WORK INSTRUCTIONS = How many lines in the records below contain "ignored"? Answer with the number alone.

------------------------------

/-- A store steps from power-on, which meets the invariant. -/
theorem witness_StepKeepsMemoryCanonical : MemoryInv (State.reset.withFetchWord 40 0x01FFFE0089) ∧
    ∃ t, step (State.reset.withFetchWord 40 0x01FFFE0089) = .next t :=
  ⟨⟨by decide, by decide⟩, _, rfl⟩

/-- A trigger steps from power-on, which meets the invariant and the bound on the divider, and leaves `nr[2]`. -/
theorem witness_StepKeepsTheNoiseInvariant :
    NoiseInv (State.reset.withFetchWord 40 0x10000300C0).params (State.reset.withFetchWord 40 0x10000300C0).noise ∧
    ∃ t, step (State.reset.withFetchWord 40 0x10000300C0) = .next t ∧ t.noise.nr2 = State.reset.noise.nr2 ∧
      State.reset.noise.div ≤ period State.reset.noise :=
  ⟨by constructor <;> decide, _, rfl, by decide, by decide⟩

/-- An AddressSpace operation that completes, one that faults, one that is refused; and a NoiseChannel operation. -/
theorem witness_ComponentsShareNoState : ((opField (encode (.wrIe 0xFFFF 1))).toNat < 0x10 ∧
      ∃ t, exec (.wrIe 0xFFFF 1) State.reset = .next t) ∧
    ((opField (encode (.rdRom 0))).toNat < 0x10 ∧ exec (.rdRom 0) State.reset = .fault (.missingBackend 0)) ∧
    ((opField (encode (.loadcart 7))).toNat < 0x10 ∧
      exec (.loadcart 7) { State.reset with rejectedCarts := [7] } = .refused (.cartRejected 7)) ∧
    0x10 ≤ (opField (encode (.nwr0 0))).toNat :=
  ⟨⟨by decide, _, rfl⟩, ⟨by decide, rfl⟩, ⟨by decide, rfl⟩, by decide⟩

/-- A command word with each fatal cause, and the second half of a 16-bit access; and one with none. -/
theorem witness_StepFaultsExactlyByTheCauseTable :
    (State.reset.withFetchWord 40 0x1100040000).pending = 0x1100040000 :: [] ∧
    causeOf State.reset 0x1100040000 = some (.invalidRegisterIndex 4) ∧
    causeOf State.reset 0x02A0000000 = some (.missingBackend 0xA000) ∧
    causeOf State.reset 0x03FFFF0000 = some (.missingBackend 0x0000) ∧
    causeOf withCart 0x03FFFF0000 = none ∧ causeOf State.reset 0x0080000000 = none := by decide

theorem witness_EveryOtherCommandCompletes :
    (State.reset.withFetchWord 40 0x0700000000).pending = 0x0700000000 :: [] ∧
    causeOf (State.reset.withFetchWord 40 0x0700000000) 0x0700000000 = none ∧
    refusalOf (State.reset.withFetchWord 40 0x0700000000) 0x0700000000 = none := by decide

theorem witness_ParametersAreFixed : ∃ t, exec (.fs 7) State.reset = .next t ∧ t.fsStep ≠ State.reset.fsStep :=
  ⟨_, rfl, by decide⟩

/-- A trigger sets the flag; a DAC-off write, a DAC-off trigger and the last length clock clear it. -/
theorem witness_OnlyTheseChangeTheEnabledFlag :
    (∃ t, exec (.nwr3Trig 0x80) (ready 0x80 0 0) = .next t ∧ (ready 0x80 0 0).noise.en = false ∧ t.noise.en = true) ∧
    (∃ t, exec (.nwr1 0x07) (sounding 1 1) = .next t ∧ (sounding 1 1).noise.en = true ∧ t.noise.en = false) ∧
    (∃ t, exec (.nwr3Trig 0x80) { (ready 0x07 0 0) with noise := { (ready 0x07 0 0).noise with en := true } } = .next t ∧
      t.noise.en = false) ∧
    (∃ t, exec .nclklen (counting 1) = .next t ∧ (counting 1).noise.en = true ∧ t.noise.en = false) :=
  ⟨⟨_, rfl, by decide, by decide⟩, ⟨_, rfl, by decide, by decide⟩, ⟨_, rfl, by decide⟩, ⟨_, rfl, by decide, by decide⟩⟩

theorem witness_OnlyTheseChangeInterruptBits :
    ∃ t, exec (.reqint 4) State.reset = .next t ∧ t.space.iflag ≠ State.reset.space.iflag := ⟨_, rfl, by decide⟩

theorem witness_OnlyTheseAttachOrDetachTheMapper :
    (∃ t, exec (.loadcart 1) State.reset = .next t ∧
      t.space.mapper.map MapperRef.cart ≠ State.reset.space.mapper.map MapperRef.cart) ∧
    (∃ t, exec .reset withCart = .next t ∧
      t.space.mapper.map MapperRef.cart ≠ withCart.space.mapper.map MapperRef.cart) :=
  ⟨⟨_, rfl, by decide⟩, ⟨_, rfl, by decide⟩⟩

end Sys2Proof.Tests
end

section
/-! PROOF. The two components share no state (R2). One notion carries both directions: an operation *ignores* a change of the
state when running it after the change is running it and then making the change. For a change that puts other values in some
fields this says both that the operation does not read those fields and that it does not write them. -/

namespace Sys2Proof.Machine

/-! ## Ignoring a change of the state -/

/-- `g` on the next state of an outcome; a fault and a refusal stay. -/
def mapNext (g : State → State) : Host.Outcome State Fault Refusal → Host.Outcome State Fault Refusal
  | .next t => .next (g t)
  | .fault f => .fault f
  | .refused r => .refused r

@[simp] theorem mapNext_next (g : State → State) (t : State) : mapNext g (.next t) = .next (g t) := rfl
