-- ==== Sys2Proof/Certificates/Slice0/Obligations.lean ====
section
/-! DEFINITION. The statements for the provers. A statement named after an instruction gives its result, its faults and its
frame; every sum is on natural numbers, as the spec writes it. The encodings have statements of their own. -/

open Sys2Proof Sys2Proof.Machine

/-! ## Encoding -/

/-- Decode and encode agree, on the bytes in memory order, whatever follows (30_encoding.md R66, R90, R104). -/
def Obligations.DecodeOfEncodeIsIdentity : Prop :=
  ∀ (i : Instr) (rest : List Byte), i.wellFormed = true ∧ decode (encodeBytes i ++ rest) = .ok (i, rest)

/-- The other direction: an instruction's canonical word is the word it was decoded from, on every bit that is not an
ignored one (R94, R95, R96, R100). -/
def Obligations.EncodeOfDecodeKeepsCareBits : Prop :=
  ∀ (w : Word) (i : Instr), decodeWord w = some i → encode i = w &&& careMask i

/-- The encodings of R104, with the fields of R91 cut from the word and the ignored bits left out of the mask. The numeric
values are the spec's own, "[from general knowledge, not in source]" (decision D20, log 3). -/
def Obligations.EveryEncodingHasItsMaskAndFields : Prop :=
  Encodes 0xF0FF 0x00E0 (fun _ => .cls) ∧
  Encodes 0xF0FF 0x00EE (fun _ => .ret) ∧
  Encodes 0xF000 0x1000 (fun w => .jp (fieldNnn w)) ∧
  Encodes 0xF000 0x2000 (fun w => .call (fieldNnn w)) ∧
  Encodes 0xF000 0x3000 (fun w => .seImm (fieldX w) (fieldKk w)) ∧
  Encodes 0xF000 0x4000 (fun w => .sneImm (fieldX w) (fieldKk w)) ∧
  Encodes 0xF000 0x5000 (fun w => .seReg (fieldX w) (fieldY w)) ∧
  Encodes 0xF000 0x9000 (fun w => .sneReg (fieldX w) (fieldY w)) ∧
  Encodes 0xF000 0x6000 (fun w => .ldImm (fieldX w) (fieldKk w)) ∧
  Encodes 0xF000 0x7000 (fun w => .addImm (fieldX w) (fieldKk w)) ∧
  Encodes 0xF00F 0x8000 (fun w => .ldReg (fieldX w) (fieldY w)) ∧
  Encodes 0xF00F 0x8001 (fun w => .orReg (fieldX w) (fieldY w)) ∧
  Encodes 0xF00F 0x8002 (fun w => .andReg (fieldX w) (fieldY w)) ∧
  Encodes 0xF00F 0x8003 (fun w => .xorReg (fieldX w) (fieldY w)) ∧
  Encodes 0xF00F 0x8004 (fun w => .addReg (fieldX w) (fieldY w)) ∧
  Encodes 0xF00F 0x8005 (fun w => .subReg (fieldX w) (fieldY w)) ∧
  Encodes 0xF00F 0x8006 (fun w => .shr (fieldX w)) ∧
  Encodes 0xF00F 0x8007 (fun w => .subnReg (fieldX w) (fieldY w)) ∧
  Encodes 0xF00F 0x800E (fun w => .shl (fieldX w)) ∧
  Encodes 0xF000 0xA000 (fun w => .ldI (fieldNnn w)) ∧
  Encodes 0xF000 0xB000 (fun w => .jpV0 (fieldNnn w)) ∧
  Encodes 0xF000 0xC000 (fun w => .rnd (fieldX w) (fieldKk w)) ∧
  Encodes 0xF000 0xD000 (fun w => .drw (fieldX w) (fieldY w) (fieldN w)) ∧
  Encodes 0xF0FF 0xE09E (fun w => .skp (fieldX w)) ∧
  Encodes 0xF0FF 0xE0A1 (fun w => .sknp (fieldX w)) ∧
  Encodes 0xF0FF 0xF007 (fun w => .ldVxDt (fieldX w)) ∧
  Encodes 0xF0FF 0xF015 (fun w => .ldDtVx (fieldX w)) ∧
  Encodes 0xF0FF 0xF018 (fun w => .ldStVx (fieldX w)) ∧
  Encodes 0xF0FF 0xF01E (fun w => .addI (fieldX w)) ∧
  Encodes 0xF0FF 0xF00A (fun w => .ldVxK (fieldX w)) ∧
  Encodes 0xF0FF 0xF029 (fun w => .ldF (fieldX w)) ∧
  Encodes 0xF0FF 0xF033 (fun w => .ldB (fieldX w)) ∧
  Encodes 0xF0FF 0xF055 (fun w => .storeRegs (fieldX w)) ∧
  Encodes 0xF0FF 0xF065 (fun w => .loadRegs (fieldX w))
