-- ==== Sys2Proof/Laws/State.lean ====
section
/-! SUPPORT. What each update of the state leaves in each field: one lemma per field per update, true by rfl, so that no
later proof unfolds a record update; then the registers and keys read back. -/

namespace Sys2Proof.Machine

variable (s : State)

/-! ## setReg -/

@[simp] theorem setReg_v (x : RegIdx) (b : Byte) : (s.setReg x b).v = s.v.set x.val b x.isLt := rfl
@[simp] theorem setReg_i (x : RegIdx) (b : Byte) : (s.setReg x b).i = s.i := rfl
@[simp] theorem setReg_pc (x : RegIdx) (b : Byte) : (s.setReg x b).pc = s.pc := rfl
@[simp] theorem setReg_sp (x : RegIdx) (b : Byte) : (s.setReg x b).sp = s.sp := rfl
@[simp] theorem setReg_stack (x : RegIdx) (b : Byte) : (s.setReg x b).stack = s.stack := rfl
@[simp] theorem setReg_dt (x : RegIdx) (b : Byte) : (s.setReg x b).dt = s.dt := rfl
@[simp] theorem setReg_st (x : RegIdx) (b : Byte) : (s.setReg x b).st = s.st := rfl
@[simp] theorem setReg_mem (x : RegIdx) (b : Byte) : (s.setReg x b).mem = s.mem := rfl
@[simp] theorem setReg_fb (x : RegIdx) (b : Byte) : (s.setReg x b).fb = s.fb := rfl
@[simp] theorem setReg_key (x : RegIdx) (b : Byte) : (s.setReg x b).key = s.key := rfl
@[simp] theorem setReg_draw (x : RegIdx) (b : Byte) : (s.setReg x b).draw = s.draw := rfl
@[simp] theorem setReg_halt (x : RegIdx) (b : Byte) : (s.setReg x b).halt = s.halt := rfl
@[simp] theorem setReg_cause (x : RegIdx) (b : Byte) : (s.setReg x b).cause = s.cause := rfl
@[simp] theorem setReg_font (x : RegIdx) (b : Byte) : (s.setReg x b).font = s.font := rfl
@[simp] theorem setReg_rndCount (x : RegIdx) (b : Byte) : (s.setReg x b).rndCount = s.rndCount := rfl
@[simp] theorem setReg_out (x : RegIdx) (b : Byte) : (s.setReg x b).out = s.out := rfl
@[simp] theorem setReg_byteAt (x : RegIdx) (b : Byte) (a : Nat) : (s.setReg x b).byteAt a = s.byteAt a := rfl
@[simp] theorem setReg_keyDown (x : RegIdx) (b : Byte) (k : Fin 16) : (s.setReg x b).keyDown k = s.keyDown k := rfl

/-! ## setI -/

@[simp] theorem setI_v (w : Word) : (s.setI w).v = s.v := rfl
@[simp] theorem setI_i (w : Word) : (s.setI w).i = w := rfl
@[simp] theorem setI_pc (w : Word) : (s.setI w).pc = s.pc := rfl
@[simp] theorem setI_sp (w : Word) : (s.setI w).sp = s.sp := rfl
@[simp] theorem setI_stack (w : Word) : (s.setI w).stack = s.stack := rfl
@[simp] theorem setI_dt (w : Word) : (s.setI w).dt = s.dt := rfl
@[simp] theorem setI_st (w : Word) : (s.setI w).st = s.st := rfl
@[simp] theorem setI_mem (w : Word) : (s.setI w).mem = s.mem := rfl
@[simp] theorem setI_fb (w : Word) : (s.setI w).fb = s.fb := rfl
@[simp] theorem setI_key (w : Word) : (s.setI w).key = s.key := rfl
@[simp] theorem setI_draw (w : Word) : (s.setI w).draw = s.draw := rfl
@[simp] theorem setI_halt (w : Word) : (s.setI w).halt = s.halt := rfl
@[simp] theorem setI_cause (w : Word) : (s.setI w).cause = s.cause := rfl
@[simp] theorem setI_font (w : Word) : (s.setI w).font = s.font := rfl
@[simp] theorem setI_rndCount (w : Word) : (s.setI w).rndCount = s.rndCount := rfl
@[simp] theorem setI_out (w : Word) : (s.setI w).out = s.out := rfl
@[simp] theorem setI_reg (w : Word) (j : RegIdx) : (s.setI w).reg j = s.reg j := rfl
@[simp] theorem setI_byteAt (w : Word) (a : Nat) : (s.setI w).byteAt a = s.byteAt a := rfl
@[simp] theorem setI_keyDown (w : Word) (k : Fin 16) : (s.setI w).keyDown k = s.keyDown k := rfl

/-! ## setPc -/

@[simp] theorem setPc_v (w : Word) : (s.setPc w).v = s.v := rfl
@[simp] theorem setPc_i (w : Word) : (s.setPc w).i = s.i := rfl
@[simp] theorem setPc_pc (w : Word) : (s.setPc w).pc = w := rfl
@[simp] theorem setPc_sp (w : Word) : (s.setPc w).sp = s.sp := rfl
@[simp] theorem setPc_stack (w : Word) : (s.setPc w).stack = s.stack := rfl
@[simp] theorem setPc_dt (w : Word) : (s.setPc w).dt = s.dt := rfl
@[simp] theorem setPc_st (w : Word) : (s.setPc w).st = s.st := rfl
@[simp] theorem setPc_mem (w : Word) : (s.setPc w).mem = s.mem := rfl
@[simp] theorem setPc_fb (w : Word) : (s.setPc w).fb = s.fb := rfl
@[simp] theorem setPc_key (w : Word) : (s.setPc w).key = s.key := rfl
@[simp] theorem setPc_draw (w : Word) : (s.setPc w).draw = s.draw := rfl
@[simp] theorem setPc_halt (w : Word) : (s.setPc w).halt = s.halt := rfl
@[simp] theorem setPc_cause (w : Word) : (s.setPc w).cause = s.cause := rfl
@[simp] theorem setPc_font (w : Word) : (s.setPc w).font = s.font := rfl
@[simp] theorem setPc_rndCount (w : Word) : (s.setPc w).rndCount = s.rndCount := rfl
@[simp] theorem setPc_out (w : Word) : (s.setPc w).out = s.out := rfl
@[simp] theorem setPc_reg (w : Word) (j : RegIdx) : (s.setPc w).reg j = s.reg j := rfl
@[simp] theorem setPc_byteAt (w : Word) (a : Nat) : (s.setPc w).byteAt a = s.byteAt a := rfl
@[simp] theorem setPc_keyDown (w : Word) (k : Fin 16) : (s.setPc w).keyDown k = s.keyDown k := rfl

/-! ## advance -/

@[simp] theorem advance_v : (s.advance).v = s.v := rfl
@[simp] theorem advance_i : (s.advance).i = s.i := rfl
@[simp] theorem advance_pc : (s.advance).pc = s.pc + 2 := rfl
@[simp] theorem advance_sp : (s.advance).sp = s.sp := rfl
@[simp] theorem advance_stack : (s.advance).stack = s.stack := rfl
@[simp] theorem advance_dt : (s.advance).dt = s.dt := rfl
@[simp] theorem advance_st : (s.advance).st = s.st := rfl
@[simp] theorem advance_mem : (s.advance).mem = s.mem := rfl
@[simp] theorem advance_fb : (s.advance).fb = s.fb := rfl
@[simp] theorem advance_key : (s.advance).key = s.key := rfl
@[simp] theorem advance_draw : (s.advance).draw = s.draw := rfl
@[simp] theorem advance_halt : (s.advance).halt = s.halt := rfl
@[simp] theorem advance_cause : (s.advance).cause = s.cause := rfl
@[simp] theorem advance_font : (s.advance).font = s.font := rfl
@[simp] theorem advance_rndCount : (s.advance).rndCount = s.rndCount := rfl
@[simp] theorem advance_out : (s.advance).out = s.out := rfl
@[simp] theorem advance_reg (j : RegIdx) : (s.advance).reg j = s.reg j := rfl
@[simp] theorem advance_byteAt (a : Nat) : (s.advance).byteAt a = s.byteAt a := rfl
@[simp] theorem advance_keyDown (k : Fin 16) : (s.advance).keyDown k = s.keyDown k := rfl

------------------------------

REPLY = 2